» What is expected:
The output is the lines below from the one with "let n := c.bytes" through the one with "r.exOf 1) ||", both included, printed exactly and with no other line.

» Input records:
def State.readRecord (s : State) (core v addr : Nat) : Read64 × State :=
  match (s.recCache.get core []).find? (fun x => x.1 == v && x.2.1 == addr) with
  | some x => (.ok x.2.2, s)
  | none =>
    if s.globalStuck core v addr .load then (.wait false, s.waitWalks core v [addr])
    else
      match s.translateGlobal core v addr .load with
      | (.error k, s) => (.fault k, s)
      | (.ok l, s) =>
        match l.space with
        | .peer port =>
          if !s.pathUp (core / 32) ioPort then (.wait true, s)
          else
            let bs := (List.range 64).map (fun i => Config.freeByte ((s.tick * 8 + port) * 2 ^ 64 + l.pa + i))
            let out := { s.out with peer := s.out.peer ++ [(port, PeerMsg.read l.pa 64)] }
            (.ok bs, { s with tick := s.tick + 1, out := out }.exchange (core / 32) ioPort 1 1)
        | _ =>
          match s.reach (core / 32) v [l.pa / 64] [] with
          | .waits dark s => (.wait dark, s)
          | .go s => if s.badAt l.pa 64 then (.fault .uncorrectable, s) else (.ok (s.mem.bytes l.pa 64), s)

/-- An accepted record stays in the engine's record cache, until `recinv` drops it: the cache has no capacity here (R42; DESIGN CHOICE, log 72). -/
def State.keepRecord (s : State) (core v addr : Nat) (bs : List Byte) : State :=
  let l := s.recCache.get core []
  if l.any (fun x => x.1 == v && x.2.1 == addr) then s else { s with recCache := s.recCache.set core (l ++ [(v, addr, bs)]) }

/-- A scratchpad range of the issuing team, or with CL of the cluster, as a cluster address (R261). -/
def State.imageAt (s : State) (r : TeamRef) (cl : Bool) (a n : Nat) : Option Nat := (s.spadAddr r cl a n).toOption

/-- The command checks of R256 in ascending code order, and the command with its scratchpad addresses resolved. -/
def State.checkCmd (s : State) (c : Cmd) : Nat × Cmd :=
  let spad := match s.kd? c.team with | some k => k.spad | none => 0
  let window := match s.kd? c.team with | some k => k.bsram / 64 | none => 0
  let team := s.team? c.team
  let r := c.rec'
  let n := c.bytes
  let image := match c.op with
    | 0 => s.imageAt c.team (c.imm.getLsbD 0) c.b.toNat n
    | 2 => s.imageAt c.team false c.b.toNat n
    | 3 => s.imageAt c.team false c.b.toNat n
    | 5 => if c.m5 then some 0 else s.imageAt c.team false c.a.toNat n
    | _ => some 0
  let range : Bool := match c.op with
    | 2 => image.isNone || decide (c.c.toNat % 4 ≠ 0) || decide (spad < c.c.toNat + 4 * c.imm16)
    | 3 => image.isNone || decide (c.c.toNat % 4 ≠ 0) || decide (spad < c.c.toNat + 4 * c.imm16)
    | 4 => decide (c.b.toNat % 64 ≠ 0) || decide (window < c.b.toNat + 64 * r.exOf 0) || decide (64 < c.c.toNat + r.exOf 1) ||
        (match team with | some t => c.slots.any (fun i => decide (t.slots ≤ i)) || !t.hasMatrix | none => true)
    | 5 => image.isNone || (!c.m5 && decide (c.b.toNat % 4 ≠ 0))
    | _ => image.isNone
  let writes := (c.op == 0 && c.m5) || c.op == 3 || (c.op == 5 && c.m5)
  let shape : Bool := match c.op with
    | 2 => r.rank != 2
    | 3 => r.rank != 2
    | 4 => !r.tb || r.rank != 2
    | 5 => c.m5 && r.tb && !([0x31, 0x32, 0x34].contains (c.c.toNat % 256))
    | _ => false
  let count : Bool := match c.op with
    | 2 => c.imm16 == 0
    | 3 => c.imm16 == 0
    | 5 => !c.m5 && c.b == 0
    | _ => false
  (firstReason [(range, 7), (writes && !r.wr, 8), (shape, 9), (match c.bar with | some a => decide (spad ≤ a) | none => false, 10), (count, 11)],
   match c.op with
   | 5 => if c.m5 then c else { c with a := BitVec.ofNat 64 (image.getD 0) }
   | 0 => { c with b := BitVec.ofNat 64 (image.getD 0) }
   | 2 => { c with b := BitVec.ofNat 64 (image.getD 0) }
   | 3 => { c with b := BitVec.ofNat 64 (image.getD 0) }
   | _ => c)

--

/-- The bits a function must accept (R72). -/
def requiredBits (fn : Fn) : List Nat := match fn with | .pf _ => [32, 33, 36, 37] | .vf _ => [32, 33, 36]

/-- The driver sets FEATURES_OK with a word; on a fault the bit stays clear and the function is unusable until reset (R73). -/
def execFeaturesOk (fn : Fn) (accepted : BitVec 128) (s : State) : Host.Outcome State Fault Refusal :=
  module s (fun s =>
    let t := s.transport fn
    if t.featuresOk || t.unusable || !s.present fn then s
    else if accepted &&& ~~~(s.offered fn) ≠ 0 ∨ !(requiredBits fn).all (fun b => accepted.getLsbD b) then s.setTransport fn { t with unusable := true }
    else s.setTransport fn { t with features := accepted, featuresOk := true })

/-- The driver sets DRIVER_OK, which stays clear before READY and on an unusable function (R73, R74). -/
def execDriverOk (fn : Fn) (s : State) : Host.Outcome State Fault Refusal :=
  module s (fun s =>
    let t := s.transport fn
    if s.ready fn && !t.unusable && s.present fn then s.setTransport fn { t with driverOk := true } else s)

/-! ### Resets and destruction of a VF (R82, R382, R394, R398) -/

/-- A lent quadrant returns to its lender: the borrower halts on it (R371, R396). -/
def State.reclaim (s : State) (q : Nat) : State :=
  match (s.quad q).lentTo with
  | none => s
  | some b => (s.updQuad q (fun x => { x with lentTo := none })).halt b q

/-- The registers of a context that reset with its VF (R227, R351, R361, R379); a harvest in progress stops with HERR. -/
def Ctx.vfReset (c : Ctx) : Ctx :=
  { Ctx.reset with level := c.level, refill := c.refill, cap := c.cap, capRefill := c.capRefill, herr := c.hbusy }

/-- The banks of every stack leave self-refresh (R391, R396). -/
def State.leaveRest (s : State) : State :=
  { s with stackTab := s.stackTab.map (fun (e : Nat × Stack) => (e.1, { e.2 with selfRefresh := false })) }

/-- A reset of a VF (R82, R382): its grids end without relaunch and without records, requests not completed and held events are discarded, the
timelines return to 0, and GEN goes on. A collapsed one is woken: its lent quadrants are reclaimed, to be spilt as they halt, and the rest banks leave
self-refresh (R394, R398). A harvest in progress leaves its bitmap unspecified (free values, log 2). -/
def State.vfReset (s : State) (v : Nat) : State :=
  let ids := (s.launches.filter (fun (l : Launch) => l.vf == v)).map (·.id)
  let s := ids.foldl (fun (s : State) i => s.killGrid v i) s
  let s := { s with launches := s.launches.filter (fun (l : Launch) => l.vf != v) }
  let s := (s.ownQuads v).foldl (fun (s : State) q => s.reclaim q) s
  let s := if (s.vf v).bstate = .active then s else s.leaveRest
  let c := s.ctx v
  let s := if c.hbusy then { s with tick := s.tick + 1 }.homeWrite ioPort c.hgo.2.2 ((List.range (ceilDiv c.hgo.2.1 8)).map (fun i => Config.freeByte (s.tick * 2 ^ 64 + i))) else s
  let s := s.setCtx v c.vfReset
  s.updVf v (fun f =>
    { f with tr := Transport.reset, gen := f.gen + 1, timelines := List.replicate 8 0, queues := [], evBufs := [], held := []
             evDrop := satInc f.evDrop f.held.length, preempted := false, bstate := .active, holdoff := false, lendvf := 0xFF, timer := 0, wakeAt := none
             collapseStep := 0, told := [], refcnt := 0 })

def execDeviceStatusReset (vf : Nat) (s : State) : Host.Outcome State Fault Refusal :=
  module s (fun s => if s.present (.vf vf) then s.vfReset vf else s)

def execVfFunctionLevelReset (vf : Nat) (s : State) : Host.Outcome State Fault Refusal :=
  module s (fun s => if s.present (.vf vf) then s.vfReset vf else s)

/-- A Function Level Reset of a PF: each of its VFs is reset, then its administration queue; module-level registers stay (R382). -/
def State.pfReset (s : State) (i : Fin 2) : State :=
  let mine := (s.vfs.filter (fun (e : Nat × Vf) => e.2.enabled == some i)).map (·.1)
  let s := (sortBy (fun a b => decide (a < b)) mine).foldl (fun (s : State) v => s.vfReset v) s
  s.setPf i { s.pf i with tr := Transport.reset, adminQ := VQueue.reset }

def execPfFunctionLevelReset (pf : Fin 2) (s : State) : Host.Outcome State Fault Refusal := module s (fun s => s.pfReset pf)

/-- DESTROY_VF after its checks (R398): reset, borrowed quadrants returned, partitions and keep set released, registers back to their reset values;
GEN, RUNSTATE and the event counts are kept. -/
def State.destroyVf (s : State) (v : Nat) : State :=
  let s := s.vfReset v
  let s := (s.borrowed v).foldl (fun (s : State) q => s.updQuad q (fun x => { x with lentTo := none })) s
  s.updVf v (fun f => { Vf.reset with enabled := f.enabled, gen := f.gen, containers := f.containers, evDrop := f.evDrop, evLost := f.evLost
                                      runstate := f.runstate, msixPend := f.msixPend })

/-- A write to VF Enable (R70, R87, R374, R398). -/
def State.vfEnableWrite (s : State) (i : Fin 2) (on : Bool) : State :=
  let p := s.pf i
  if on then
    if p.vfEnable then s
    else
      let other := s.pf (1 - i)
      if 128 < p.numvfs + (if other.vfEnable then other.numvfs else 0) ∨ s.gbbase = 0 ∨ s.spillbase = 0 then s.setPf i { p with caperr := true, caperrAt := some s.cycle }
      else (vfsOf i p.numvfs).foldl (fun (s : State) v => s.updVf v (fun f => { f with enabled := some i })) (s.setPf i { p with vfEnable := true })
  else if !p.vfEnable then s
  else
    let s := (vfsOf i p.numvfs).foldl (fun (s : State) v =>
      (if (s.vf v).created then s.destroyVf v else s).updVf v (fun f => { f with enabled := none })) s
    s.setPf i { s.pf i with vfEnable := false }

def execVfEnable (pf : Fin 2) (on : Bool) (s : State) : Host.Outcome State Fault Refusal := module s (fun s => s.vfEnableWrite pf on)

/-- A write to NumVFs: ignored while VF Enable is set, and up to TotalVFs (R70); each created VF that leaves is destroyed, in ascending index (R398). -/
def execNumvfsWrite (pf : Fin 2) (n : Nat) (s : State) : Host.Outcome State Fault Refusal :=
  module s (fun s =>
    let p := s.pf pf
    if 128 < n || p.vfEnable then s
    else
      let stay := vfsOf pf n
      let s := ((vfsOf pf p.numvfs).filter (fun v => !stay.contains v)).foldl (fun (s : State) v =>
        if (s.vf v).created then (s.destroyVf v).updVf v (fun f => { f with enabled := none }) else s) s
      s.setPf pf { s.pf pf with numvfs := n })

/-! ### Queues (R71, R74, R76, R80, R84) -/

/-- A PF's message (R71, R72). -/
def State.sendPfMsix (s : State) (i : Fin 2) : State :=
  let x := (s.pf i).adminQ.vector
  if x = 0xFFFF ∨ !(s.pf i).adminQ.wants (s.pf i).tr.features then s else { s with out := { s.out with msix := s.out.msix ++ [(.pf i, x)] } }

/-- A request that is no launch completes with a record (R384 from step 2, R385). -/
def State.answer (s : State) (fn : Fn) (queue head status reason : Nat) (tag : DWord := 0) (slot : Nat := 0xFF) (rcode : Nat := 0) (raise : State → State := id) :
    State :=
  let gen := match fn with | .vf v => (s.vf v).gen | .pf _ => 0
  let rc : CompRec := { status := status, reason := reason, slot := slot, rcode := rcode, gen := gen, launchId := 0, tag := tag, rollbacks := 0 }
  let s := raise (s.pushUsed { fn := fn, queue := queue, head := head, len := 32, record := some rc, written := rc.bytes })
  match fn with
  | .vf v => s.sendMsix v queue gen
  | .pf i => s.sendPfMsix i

--

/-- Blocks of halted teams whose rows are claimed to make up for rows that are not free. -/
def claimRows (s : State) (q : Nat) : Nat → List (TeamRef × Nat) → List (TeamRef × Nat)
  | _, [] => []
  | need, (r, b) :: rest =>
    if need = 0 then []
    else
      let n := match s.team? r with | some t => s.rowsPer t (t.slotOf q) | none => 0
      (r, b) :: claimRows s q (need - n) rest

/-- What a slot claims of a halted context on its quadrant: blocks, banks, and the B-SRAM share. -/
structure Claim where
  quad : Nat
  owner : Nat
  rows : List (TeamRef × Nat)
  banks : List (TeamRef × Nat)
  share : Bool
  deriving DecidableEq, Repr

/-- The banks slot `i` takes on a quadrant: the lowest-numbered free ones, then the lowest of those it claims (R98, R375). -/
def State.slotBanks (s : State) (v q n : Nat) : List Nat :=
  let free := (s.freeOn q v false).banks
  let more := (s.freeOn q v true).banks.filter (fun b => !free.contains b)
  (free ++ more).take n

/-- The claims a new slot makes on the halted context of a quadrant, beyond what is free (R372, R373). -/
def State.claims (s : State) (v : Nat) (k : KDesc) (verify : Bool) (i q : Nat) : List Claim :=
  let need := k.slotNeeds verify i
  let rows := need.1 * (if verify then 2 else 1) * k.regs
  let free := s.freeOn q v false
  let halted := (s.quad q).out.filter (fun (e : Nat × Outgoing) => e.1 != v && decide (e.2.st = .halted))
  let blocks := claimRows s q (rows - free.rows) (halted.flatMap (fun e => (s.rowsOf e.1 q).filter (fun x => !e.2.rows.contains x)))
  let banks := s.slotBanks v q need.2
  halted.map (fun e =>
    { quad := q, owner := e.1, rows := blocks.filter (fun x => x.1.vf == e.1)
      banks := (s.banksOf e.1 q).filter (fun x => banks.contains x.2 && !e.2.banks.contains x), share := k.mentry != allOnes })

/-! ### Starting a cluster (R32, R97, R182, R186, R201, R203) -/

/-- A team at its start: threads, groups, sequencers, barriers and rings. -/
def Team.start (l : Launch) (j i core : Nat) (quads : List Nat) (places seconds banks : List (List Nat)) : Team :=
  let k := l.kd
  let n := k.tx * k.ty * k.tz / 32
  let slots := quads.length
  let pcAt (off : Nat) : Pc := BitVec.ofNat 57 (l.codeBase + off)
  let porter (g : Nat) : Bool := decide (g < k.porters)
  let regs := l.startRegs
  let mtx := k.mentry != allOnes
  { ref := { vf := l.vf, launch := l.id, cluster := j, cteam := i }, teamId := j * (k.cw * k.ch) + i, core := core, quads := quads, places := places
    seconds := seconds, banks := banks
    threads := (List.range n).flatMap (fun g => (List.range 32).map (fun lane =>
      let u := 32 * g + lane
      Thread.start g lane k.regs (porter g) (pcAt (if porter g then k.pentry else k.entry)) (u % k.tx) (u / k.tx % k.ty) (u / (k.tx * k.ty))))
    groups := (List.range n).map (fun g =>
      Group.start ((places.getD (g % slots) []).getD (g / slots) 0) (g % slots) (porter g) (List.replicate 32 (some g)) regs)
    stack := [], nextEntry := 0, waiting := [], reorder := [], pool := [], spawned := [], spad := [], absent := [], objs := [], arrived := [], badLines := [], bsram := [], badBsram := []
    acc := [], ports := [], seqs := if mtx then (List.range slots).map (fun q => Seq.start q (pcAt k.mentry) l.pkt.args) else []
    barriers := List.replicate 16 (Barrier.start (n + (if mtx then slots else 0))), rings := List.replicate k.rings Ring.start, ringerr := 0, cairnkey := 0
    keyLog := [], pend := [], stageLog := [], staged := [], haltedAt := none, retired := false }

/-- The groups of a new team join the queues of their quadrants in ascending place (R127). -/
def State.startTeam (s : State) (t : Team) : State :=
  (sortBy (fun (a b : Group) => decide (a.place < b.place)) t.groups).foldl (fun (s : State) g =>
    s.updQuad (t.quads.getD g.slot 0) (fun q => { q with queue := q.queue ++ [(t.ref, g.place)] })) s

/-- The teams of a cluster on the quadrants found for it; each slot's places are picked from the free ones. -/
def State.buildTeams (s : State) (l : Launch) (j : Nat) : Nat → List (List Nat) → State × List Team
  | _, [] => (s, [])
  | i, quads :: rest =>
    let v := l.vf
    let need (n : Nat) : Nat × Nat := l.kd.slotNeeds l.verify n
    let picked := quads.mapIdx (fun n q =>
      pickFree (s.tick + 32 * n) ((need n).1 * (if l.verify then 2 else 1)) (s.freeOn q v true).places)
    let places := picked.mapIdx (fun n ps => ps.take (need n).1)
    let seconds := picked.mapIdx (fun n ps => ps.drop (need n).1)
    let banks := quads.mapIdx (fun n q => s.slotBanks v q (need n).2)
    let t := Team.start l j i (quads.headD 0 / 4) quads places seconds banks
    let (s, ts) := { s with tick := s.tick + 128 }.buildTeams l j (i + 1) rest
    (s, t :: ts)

» Written response:
  let n := c.bytes
  let image := match c.op with
    | 0 => s.imageAt c.team (c.imm.getLsbD 0) c.b.toNat n
    | 2 => s.imageAt c.team false c.b.toNat n
    | 3 => s.imageAt c.team false c.b.toNat n
    | 5 => if c.m5 then some 0 else s.imageAt c.team false c.a.toNat n
    | _ => some 0
  let range : Bool := match c.op with
    | 2 => image.isNone || decide (c.c.toNat % 4 ≠ 0) || decide (spad < c.c.toNat + 4 * c.imm16)
    | 3 => image.isNone || decide (c.c.toNat % 4 ≠ 0) || decide (spad < c.c.toNat + 4 * c.imm16)
    | 4 => decide (c.b.toNat % 64 ≠ 0) || decide (window < c.b.toNat + 64 * r.exOf 0) || decide (64 < c.c.toNat + r.exOf 1) ||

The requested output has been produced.